Training language models to follow instructions with human feedback
Long Ouyang, Jeff Wu, Xu Jiang, Diogo Almeida, Carroll L. Wainwright,, Pamela Mishkin, Chong Zhang, Sandhini Agarwal, Katarina Slama, Alex Ray, John, Schulman, Jacob Hilton, Fraser Kelton, Luke Miller, Maddie Simens, Amanda, Askell, Peter Welinder, Paul Christiano, Jan Leike

TL;DR
This paper demonstrates that fine-tuning language models with human feedback significantly improves their alignment with user intent, truthfulness, and safety, even with smaller models.
Contribution
It introduces a method for aligning language models with human preferences using supervised fine-tuning and reinforcement learning from human feedback, resulting in the InstructGPT models.
Findings
InstructGPT outperforms larger GPT-3 models in human preference tests.

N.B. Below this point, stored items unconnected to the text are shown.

-- ==== Sys2Proof/Laws/State.lean ====
section
/-! SUPPORT. One lemma per field per update of the state, each true by unfolding the update once. -/

namespace Sys2Proof.Machine

variable {W : Nat} (s : State W)

/-! ### `setFb` -/

@[simp] theorem State.setFb_spr (m : Memory) : (s.setFb m).spr = s.spr := rfl
@[simp] theorem State.setFb_fb (m : Memory) : (s.setFb m).fb = m := rfl
@[simp] theorem State.setFb_layerCounter (m : Memory) :
    (s.setFb m).layerCounter = s.layerCounter := rfl
@[simp] theorem State.setFb_mplexCounter (m : Memory) :
    (s.setFb m).mplexCounter = s.mplexCounter := rfl
@[simp] theorem State.setFb_last (m : Memory) : (s.setFb m).last = s.last := rfl
@[simp] theorem State.setFb_res (m : Memory) : (s.setFb m).res = s.res := rfl
@[simp] theorem State.setFb_data (m : Memory) : (s.setFb m).data = s.data := rfl
@[simp] theorem State.setFb_clock (m : Memory) : (s.setFb m).clock = s.clock := rfl
@[simp] theorem State.setFb_latch (m : Memory) : (s.setFb m).latch = s.latch := rfl
@[simp] theorem State.setFb_layerEn (m : Memory) : (s.setFb m).layerEn = s.layerEn := rfl
@[simp] theorem State.setFb_inbox (m : Memory) : (s.setFb m).inbox = s.inbox := rfl
@[simp] theorem State.setFb_now (m : Memory) : (s.setFb m).now = s.now := rfl
@[simp] theorem State.setFb_rnd (m : Memory) : (s.setFb m).rnd = s.rnd := rfl
@[simp] theorem State.setFb_events (m : Memory) : (s.setFb m).events = s.events := rfl
@[simp] theorem State.setFb_draws (m : Memory) : (s.setFb m).draws = s.draws := rfl

/-! ### `setRes` -/

@[simp] theorem State.setRes_spr (v : Word) : (s.setRes v).spr = s.spr := rfl
@[simp] theorem State.setRes_fb (v : Word) : (s.setRes v).fb = s.fb := rfl
@[simp] theorem State.setRes_layerCounter (v : Word) :
    (s.setRes v).layerCounter = s.layerCounter := rfl
@[simp] theorem State.setRes_mplexCounter (v : Word) :
    (s.setRes v).mplexCounter = s.mplexCounter := rfl
@[simp] theorem State.setRes_last (v : Word) : (s.setRes v).last = s.last := rfl
@[simp] theorem State.setRes_res (v : Word) : (s.setRes v).res = v := rfl
@[simp] theorem State.setRes_data (v : Word) : (s.setRes v).data = s.data := rfl
@[simp] theorem State.setRes_clock (v : Word) : (s.setRes v).clock = s.clock := rfl
@[simp] theorem State.setRes_latch (v : Word) : (s.setRes v).latch = s.latch := rfl
@[simp] theorem State.setRes_layerEn (v : Word) : (s.setRes v).layerEn = s.layerEn := rfl
@[simp] theorem State.setRes_inbox (v : Word) : (s.setRes v).inbox = s.inbox := rfl
@[simp] theorem State.setRes_now (v : Word) : (s.setRes v).now = s.now := rfl
@[simp] theorem State.setRes_rnd (v : Word) : (s.setRes v).rnd = s.rnd := rfl
@[simp] theorem State.setRes_events (v : Word) : (s.setRes v).events = s.events := rfl
@[simp] theorem State.setRes_draws (v : Word) : (s.setRes v).draws = s.draws := rfl

/-! ### `setSprite` -/

@[simp] theorem State.setSprite_spr (i : Fin 25) (w : Word) :
    (s.setSprite i w).spr = s.spr.set i.val w i.isLt := rfl
@[simp] theorem State.setSprite_fb (i : Fin 25) (w : Word) : (s.setSprite i w).fb = s.fb := rfl
@[simp] theorem State.setSprite_layerCounter (i : Fin 25) (w : Word) :
    (s.setSprite i w).layerCounter = s.layerCounter := rfl
@[simp] theorem State.setSprite_mplexCounter (i : Fin 25) (w : Word) :
    (s.setSprite i w).mplexCounter = s.mplexCounter := rfl
@[simp] theorem State.setSprite_last (i : Fin 25) (w : Word) :
    (s.setSprite i w).last = s.last := rfl
@[simp] theorem State.setSprite_res (i : Fin 25) (w : Word) : (s.setSprite i w).res = s.res := rfl
@[simp] theorem State.setSprite_data (i : Fin 25) (w : Word) :
    (s.setSprite i w).data = s.data := rfl
@[simp] theorem State.setSprite_clock (i : Fin 25) (w : Word) :
    (s.setSprite i w).clock = s.clock := rfl
@[simp] theorem State.setSprite_latch (i : Fin 25) (w : Word) :
    (s.setSprite i w).latch = s.latch := rfl
@[simp] theorem State.setSprite_layerEn (i : Fin 25) (w : Word) :
    (s.setSprite i w).layerEn = s.layerEn := rfl
@[simp] theorem State.setSprite_inbox (i : Fin 25) (w : Word) :
    (s.setSprite i w).inbox = s.inbox := rfl
@[simp] theorem State.setSprite_now (i : Fin 25) (w : Word) : (s.setSprite i w).now = s.now := rfl
@[simp] theorem State.setSprite_rnd (i : Fin 25) (w : Word) : (s.setSprite i w).rnd = s.rnd := rfl
@[simp] theorem State.setSprite_events (i : Fin 25) (w : Word) :
    (s.setSprite i w).events = s.events := rfl
@[simp] theorem State.setSprite_draws (i : Fin 25) (w : Word) :
    (s.setSprite i w).draws = s.draws := rfl

/-! ### `stampLast` -/

@[simp] theorem State.stampLast_spr (el : Fin 7 → Bool) (n : Clock W) :
    (s.stampLast el n).spr = s.spr := rfl
@[simp] theorem State.stampLast_fb (el : Fin 7 → Bool) (n : Clock W) :
    (s.stampLast el n).fb = s.fb := rfl
@[simp] theorem State.stampLast_layerCounter (el : Fin 7 → Bool) (n : Clock W) :
    (s.stampLast el n).layerCounter = s.layerCounter := rfl
@[simp] theorem State.stampLast_mplexCounter (el : Fin 7 → Bool) (n : Clock W) :
    (s.stampLast el n).mplexCounter = s.mplexCounter := rfl
@[simp] theorem State.stampLast_last (el : Fin 7 → Bool) (n : Clock W) :
    (s.stampLast el n).last = Vector.ofFn fun c => if el c then n else s.last.get c := rfl
@[simp] theorem State.stampLast_res (el : Fin 7 → Bool) (n : Clock W) :
    (s.stampLast el n).res = s.res := rfl
@[simp] theorem State.stampLast_data (el : Fin 7 → Bool) (n : Clock W) :
    (s.stampLast el n).data = s.data := rfl
@[simp] theorem State.stampLast_clock (el : Fin 7 → Bool) (n : Clock W) :
    (s.stampLast el n).clock = s.clock := rfl
@[simp] theorem State.stampLast_latch (el : Fin 7 → Bool) (n : Clock W) :
    (s.stampLast el n).latch = s.latch := rfl
@[simp] theorem State.stampLast_layerEn (el : Fin 7 → Bool) (n : Clock W) :
    (s.stampLast el n).layerEn = s.layerEn := rfl
@[simp] theorem State.stampLast_inbox (el : Fin 7 → Bool) (n : Clock W) :
    (s.stampLast el n).inbox = s.inbox := rfl
@[simp] theorem State.stampLast_now (el : Fin 7 → Bool) (n : Clock W) :
    (s.stampLast el n).now = s.now := rfl
@[simp] theorem State.stampLast_rnd (el : Fin 7 → Bool) (n : Clock W) :
    (s.stampLast el n).rnd = s.rnd := rfl
@[simp] theorem State.stampLast_events (el : Fin 7 → Bool) (n : Clock W) :
    (s.stampLast el n).events = s.events := rfl
@[simp] theorem State.stampLast_draws (el : Fin 7 → Bool) (n : Clock W) :
    (s.stampLast el n).draws = s.draws := rfl

/-! ### `setCounters` -/

@[simp] theorem State.setCounters_spr (l : BitVec 3) (p : BitVec 1) :
    (s.setCounters l p).spr = s.spr := rfl
@[simp] theorem State.setCounters_fb (l : BitVec 3) (p : BitVec 1) :
    (s.setCounters l p).fb = s.fb := rfl
@[simp] theorem State.setCounters_layerCounter (l : BitVec 3) (p : BitVec 1) :
    (s.setCounters l p).layerCounter = l := rfl
@[simp] theorem State.setCounters_mplexCounter (l : BitVec 3) (p : BitVec 1) :
    (s.setCounters l p).mplexCounter = p := rfl
@[simp] theorem State.setCounters_last (l : BitVec 3) (p : BitVec 1) :
    (s.setCounters l p).last = s.last := rfl
@[simp] theorem State.setCounters_res (l : BitVec 3) (p : BitVec 1) :
    (s.setCounters l p).res = s.res := rfl
@[simp] theorem State.setCounters_data (l : BitVec 3) (p : BitVec 1) :
    (s.setCounters l p).data = s.data := rfl
@[simp] theorem State.setCounters_clock (l : BitVec 3) (p : BitVec 1) :
    (s.setCounters l p).clock = s.clock := rfl
@[simp] theorem State.setCounters_latch (l : BitVec 3) (p : BitVec 1) :
    (s.setCounters l p).latch = s.latch := rfl
@[simp] theorem State.setCounters_layerEn (l : BitVec 3) (p : BitVec 1) :
    (s.setCounters l p).layerEn = s.layerEn := rfl
@[simp] theorem State.setCounters_inbox (l : BitVec 3) (p : BitVec 1) :
    (s.setCounters l p).inbox = s.inbox := rfl
@[simp] theorem State.setCounters_now (l : BitVec 3) (p : BitVec 1) :
    (s.setCounters l p).now = s.now := rfl
@[simp] theorem State.setCounters_rnd (l : BitVec 3) (p : BitVec 1) :
    (s.setCounters l p).rnd = s.rnd := rfl
@[simp] theorem State.setCounters_events (l : BitVec 3) (p : BitVec 1) :
    (s.setCounters l p).events = s.events := rfl
@[simp] theorem State.setCounters_draws (l : BitVec 3) (p : BitVec 1) :
    (s.setCounters l p).draws = s.draws := rfl

/-! ### `bumpDraws` -/

@[simp] theorem State.bumpDraws_spr : (s.bumpDraws).spr = s.spr := rfl
@[simp] theorem State.bumpDraws_fb : (s.bumpDraws).fb = s.fb := rfl
@[simp] theorem State.bumpDraws_layerCounter : (s.bumpDraws).layerCounter = s.layerCounter := rfl
@[simp] theorem State.bumpDraws_mplexCounter : (s.bumpDraws).mplexCounter = s.mplexCounter := rfl
@[simp] theorem State.bumpDraws_last : (s.bumpDraws).last = s.last := rfl
@[simp] theorem State.bumpDraws_res : (s.bumpDraws).res = s.res := rfl
@[simp] theorem State.bumpDraws_data : (s.bumpDraws).data = s.data := rfl
@[simp] theorem State.bumpDraws_clock : (s.bumpDraws).clock = s.clock := rfl
@[simp] theorem State.bumpDraws_latch : (s.bumpDraws).latch = s.latch := rfl
@[simp] theorem State.bumpDraws_layerEn : (s.bumpDraws).layerEn = s.layerEn := rfl
@[simp] theorem State.bumpDraws_inbox : (s.bumpDraws).inbox = s.inbox := rfl
@[simp] theorem State.bumpDraws_now : (s.bumpDraws).now = s.now := rfl
@[simp] theorem State.bumpDraws_rnd : (s.bumpDraws).rnd = s.rnd := rfl
@[simp] theorem State.bumpDraws_events : (s.bumpDraws).events = s.events := rfl
@[simp] theorem State.bumpDraws_draws : (s.bumpDraws).draws = s.draws + 1 := rfl

/-! ### `present` -/

@[simp] theorem State.present_spr (r : Request W) (rest : List (Request W)) :
    (s.present r rest).spr = s.spr := rfl
@[simp] theorem State.present_fb (r : Request W) (rest : List (Request W)) :
    (s.present r rest).fb = s.fb := rfl
@[simp] theorem State.present_layerCounter (r : Request W) (rest : List (Request W)) :
    (s.present r rest).layerCounter = s.layerCounter := rfl
@[simp] theorem State.present_mplexCounter (r : Request W) (rest : List (Request W)) :
    (s.present r rest).mplexCounter = s.mplexCounter := rfl
@[simp] theorem State.present_last (r : Request W) (rest : List (Request W)) :
    (s.present r rest).last = s.last := rfl
@[simp] theorem State.present_res (r : Request W) (rest : List (Request W)) :
    (s.present r rest).res = s.res := rfl
@[simp] theorem State.present_data (r : Request W) (rest : List (Request W)) :
    (s.present r rest).data = s.data := rfl
@[simp] theorem State.present_clock (r : Request W) (rest : List (Request W)) :
    (s.present r rest).clock = s.clock := rfl
@[simp] theorem State.present_latch (r : Request W) (rest : List (Request W)) :
    (s.present r rest).latch = s.latch := rfl
@[simp] theorem State.present_layerEn (r : Request W) (rest : List (Request W)) :
    (s.present r rest).layerEn = s.layerEn := rfl
@[simp] theorem State.present_inbox (r : Request W) (rest : List (Request W)) :
    (s.present r rest).inbox = rest := rfl
@[simp] theorem State.present_now (r : Request W) (rest : List (Request W)) :
    (s.present r rest).now = r.now := rfl
@[simp] theorem State.present_rnd (r : Request W) (rest : List (Request W)) :
    (s.present r rest).rnd = r.rnd := rfl
@[simp] theorem State.present_events (r : Request W) (rest : List (Request W)) :
    (s.present r rest).events = [] := rfl
@[simp] theorem State.present_draws (r : Request W) (rest : List (Request W)) :
    (s.present r rest).draws = s.draws := rfl

/-! ### `emit`: the line of the event and the event list change, nothing else does -/

@[simp] theorem State.emit_spr (e : WireEvent) : (s.emit e).spr = s.spr := by cases e <;> rfl
@[simp] theorem State.emit_fb (e : WireEvent) : (s.emit e).fb = s.fb := by cases e <;> rfl
@[simp] theorem State.emit_layerCounter (e : WireEvent) : (s.emit e).layerCounter = s.layerCounter := by cases e <;> rfl
@[simp] theorem State.emit_mplexCounter (e : WireEvent) : (s.emit e).mplexCounter = s.mplexCounter := by cases e <;> rfl
@[simp] theorem State.emit_last (e : WireEvent) : (s.emit e).last = s.last := by cases e <;> rfl
@[simp] theorem State.emit_res (e : WireEvent) : (s.emit e).res = s.res := by cases e <;> rfl
@[simp] theorem State.emit_inbox (e : WireEvent) : (s.emit e).inbox = s.inbox := by cases e <;> rfl
@[simp] theorem State.emit_now (e : WireEvent) : (s.emit e).now = s.now := by cases e <;> rfl
@[simp] theorem State.emit_rnd (e : WireEvent) : (s.emit e).rnd = s.rnd := by cases e <;> rfl
@[simp] theorem State.emit_events (e : WireEvent) : (s.emit e).events = s.events ++ [e] := by
  cases e <;> rfl
@[simp] theorem State.emit_draws (e : WireEvent) : (s.emit e).draws = s.draws := by cases e <;> rfl

/-! ### Registers -/

@[simp] theorem State.sprite_setSprite_same (i : Fin 25) (w : Word) :
    (s.setSprite i w).sprite i = w := by
  simp [State.sprite, Vector.get_eq_getElem]

theorem State.sprite_setSprite_other {i j : Fin 25} (h : i ≠ j) (w : Word) :
    (s.setSprite i w).sprite j = s.sprite j := by
  have h' : i.val ≠ j.val := fun e => h (Fin.ext e)
  simp [State.sprite, Vector.get_eq_getElem, h']

@[simp] theorem State.sprite_setFb (m : Memory) (i : Fin 25) :
    (s.setFb m).sprite i = s.sprite i := rfl

@[simp] theorem State.lastOf_stampLast (el : Fin 7 → Bool) (n : Clock W) (c : Fin 7) :
    (s.stampLast el n).lastOf c = if el c then n else s.lastOf c := by
  simp [State.lastOf, Vector.get_eq_getElem]

theorem State.stampLast_of_none {el : Fin 7 → Bool} (h : ∀ c, el c = false) (n : Clock W) :
    s.stampLast el n = s := by
  have : (Vector.ofFn fun c => if el c then n else s.last.get c) = s.last := by
    ext c hc
    simp [h, Vector.get_eq_getElem]
  cases s
  simp_all [State.stampLast]

theorem State.setSprite_self (i : Fin 25) : s.setSprite i (s.sprite i) = s := by
  cases s
  simp [State.setSprite, State.sprite, Vector.get_eq_getElem]

/-! ### The state after reset, at every clock width (R37) -/

@[simp] theorem State.sprite_resetAt (i : Fin 25) : (State.resetAt W).sprite i = 0 :=
  Vector.getElem_replicate i.isLt

@[simp] theorem State.lastOf_resetAt (c : Fin 7) : (State.resetAt W).lastOf c = 0 :=
  Vector.getElem_replicate c.isLt

end Sys2Proof.Machine
end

Fine-tuning with human feedback improves truthfulness and reduces toxicity.
Smaller models can match or exceed larger models' performance through this method.
Abstract
Making language models bigger does not inherently make them better at following a user's intent. For example, large language models can generate outputs that are untruthful, toxic, or simply not helpful to the user. In other words, these models are not aligned with their users. In this paper, we show an avenue for aligning language models with user intent on a wide range of tasks by fine-tuning with human feedback. Starting with a set of labeler-written prompts and prompts submitted through the OpenAI API, we collect a dataset of labeler demonstrations of the desired model behavior, which we use to fine-tune GPT-3 using supervised learning. We then collect a dataset of rankings of model outputs, which we use to further fine-tune this supervised model using reinforcement learning from human feedback. We call the resulting models InstructGPT. In human evaluations on our prompt…
Peer Reviews
No public reviews on file for this paper yet. If you reviewed it on a platform where reviews are public (OpenReview, ICLR, NeurIPS, ICML), you can paste yours below so the community can read it here.
Code & Models
- 🤗TurkuNLP/gpt3-finnish-smallmodel· 1.2k dl· ♡ 131.2k dl♡ 13
- 🤗TurkuNLP/gpt3-finnish-mediummodel· 12 dl12 dl
- 🤗TurkuNLP/gpt3-finnish-largemodel· 905 dl· ♡ 9905 dl♡ 9
- 🤗TurkuNLP/gpt3-finnish-xlmodel· 354 dl· ♡ 8354 dl♡ 8
- 🤗TurkuNLP/gpt3-finnish-3Bmodel· 47 dl· ♡ 247 dl♡ 2
- 🤗TurkuNLP/gpt3-finnish-8Bmodel· 8 dl· ♡ 28 dl♡ 2
- 🤗TurkuNLP/gpt3-finnish-13Bmodel· 852 dl· ♡ 14852 dl♡ 14
- 🤗rinna/japanese-gpt-neox-3.6b-instruction-ppomodel· 836 dl· ♡ 74836 dl♡ 74
- 🤗rinna/bilingual-gpt-neox-4b-instruction-ppomodel· 15 dl· ♡ 1415 dl♡ 14
- 🤗DS-Archive/no-robots-y34b-loramodel· 4 dl· ♡ 54 dl♡ 5
Videos
Reinforcement Learning with Human Feedback (RLHF), Clearly Explained!!!· youtube
Taxonomy
TopicsTopic Modeling · Natural Language Processing Techniques · Explainable Artificial Intelligence (XAI)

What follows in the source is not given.